The application came on the heels of the anniversary of the full implementation of the mega trade pact among its 15 signatory countries — China, Australia, Japan, New Zealand, South Korea and the 10 member states of the Association of Southeast Asian Nations.

Claudia Sanhueza Riveros, Chilean undersecretary for international economic relations, handed over the formal letter of application for the country’s accession to the RCEP in mid-June, according to a statement released by the Ministry of Foreign Affairs of Chile.

If successful, Chile will become the first Latin American nation to join the RCEP, said Xu Ningning, chairman of the RCEP Industry Cooperation Committee.

Xu stressed that Chile, which is pursuing an open and free market economy, had always sought to diversify its export markets and attract foreign investment through the signing of trade deals.

Chile has negotiated 33 trade agreements, covering 65 economies, representing 88 percent of the world’s GDP, data from the US-based International Trade Administration showed.

Chile’s membership of the Comprehensive and Progressive Agreement for Trans-Pacific Partnership and its existing free trade agreements with RCEP member nations such as China, Japan, South Korea and Australia, have fostered a favorable climate for its accession to the RCEP, Xu added.

The value of merchandise exports from Chile totaled about $94 billion in 2023, with China, the United States, Japan and South Korea as its top export destinations, according to official data.

China, Japan and South Korea have emerged as significant trading partners and key sources of foreign direct investment for Chile.

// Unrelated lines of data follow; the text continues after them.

-- ==== Sys2Proof/Laws/TickAndPower.lean ====
section
/-! SUPPORT. The commands that change the tick, the fuses, or all tags at once: power-up and its loss, TICK_SYNC and its reply, the
barrier commands that take a deferred step, bring-up step 4; and the passing of time. -/

-- One proof at a time: the package is also compiled as one text, and proofs in parallel would need more memory than the check allows.
set_option Elab.async false

namespace Sys2Proof.Machine

/-- What the commands that change the tick leave alone. -/
def State.held (s : State) : List Instr × Fuses × List Host.Cell × List (Nat × BitVec 64) := (s.pending, s.fuses, s.mem, s.tags)

theorem held_of_kept {s t : State} (h : t.kept = s.kept) : t.held = s.held := by
  simp only [State.kept, State.still, Prod.mk.injEq] at h
  simp [State.held, h]

theorem sound_of_held {s t : State} (h : t.held = s.held) (x : s.Sound) : t.Sound := by
  simp only [State.held, Prod.mk.injEq] at h
  unfold State.Sound
  rw [h.2.2.1, h.2.2.2]
  exact x

/-! ## The tick -/

theorem stepTick_held (s : State) (cause : BitVec 16) (n : Nat) : (stepTick s cause n).held = s.held := rfl

theorem stepOrDefer_held (s : State) (cause : BitVec 16) (n : Nat) : (stepOrDefer s cause n).held = s.held := by
  unfold stepOrDefer
  split
  · rfl
  · exact stepTick_held ..

theorem takeDeferred_held (s : State) : (takeDeferred s).held = s.held := by
  unfold takeDeferred
  split
  · rfl
  · split
    · rfl
    · exact stepTick_held ..

theorem execTickSync_held (l : Lnk) (t : BitVec 64) (f : BitVec 4) (a : Option (BitVec 64)) (r : Nat) (s : State) :
    AllNext (fun t => t.held = s.held) (execTickSync l t f a r s) := by
  unfold execTickSync
  dsimp only
  split
  · exact rfl
  · split
    · exact (stepOrDefer_held ..).trans rfl
    · exact rfl

theorem execTickSyncReply_held (l : Lnk) (a : BitVec 64) (b : BitVec 4) (c : BitVec 64) (d : BitVec 4) (r : Nat) (s : State) :
    AllNext (fun t => t.held = s.held) (execTickSyncReply l a b c d s r) := by
  unfold execTickSyncReply
  dsimp only
  split
  · exact rfl
  · split
    · exact (stepOrDefer_held ..).trans rfl
    · split <;> exact rfl

theorem execAbandon_held (g n : BitVec 16) (cause : BitVec 4) (r : Nat) (s : State) :
    AllNext (fun t => t.held = s.held) (execAbandon g n cause r s) := by
  unfold execAbandon
  split
  · exact rfl
  · rename_i c _
    dsimp only
    have k : (frameRetries s c r).kept = s.kept := frameRetries_kept ..
    generalize frameRetries s c r = u at k ⊢
    refine iteInduction (fun _ => held_of_kept k) fun _ => ?_
    refine iteInduction (fun _ => iteInduction (fun _ => held_of_kept k) fun _ =>
      held_of_kept (by rw [abortStopCtx_kept, State.emit_kept, State.onBar_kept, k])) fun _ => ?_
    refine iteInduction (fun _ => held_of_kept k) fun _ => ?_
    refine iteInduction (fun _ => held_of_kept (by rw [barrierFail_kept, k])) fun _ => ?_
    have m : ∀ x : BitVec 12, ((recordAbandon (u.fresh.2.onBar c BarSt.coming) c cause x).onBar c BarSt.back).kept = s.kept := fun x => by
      rw [State.onBar_kept, recordAbandon_kept, State.onBar_kept, fresh_kept, k]
    refine iteInduction (motive := fun t : State => t.held = s.held) (fun _ => held_of_kept ?_) fun _ => ?_
    · rw [planMismatch_kept]; exact m _
    · exact (takeDeferred_held _).trans (held_of_kept (m _))

theorem execBarrierFire_held (c : Ctx) (s : State) : AllNext (fun t => t.held = s.held) (execBarrierFire c s) := by
  unfold execBarrierFire
  dsimp only
  split
  · exact rfl
  · refine iteInduction (fun _ => rfl) fun _ => (takeDeferred_held _).trans (held_of_kept ?_)
    rw [kept_ite, State.emit_kept, State.onBar_kept, ite_self]

/-! ## Power -/

/-- A power-up changes fuses and tick; the commands waiting, memory and tags stay. -/
theorem execAonPowerValid_stays (f : Fuses) (a b c : Bool) (bad : List (Nat × BitVec 32)) (s : State) :
    AllNext (fun t => t.pending = s.pending ∧ t.mem = s.mem ∧ t.tags = s.tags) (execAonPowerValid f a b c s bad) := by
  unfold execAonPowerValid
  split
  · exact ⟨rfl, rfl, rfl⟩
  · have h := held_of_kept (confBad_kept (withoutPower s) bad)
    simp only [State.held, Prod.mk.injEq] at h
    exact ⟨h.1, h.2.2.1, h.2.2.2⟩

theorem execVddAonLoss_held (s : State) : AllNext (fun t => t.held = s.held) (execVddAonLoss s) := by
  unfold execVddAonLoss
  split <;> exact rfl

/-! ## Bring-up -/

theorem clearPortTags_stores (s : State) (g : Gtu) : Stores s (clearPortTags s g) := by
  refine ⟨rfl, fun x => ⟨x.1, ?_, fun e he => x.2.2 e (List.mem_filter.mp he).1⟩⟩
  exact filter_wf x.2.1

theorem coldPort_stores (s : State) (g : Gtu) : Stores s (coldPort s g) := (clearPortTags_stores s g).then (State.emit_kept ..)

theorem endStep4_stores (x : StepReport) (s : State) : Stores s (endStep4 x s) := by
  unfold endStep4
  dsimp only
  have h : Stores s (declareFailed s x.failed) := .of_kept (declareFailed_kept ..)
  generalize declareFailed s x.failed = u at h ⊢
  have k : Stores s (if u.pwr.path = 2 then u.each (x.cold.filter (fun g => u.unitExists (uMgtu g))) coldPort else { u with tags := [] }) := by
    split
    · exact h.trans (Stores.each coldPort_stores)
    · exact h.trans ⟨rfl, fun y => ⟨y.1, rfl, fun e he => absurd he List.not_mem_nil⟩⟩
  generalize (if u.pwr.path = 2 then u.each (x.cold.filter (fun g => u.unitExists (uMgtu g))) coldPort else { u with tags := [] }) = v at k ⊢
  have p : (v.each (List.finRange 40) portReady).kept = v.kept := State.each_kept _ _ _ (by simp)
  exact (k.then p).then (by rw [toStep_kept, recordStep_kept])

theorem execBringupStep_stores (x : StepReport) (s : State) : AllNext (Stores s) (execBringupStep x s) := by
  unfold execBringupStep
  split
  · exact Stores.refl s
  · split
    · exact .of_kept (endStep1_kept ..)
    · exact .of_kept (endStep2_kept ..)
    · exact .of_kept (endStep3_kept ..)
    · exact endStep4_stores ..
    · exact .of_kept (endStep5_kept ..)
    · exact .of_kept (endStep6_kept ..)
    · exact .of_kept (endStep7_kept ..)

/-! ## Time -/

theorem controlTick_held (s : State) : (controlTick s).held = s.held := by
  unfold controlTick
  have h := held_of_kept (State.onAllCtx_kept s (advanceOffset s))
  generalize s.onAllCtx (advanceOffset s) = t at h ⊢
  exact (takeDeferred_held _).trans h

theorem idleTick_held (s : State) : (idleTick s).held = s.held := by
  unfold idleTick
  split
  · rfl
  · split
    · exact controlTick_held s
    · exact controlTick_held s
    · exact controlTick_held s
    · rfl
    · rfl

end Sys2Proof.Machine
end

By seeking to join the RCEP, the South American nation aims to strengthen its trade networks and tap into the vast opportunities offered by ASEAN nations, said Yuan Bo, a researcher at the Chinese Academy of International Trade and Economic Cooperation.

Meanwhile, Chile’s inclusion in the RCEP would extend the trade pact’s reach to South America. Additionally, this development could promote connectivity between the RCEP and the CPTPP and also holds potential to drive the future establishment of an Asia-Pacific free trade area, Yuan said.

In particular, China and Chile’s economic links have grown robustly over the years despite their geographical distance, driven by each other’s strengths and resources.

Currently, China is Chile’s largest global trading partner, top export destination and primary source of imports, while Chile ranks as China’s third-largest trading partner in Latin America and its leading supplier of imported copper.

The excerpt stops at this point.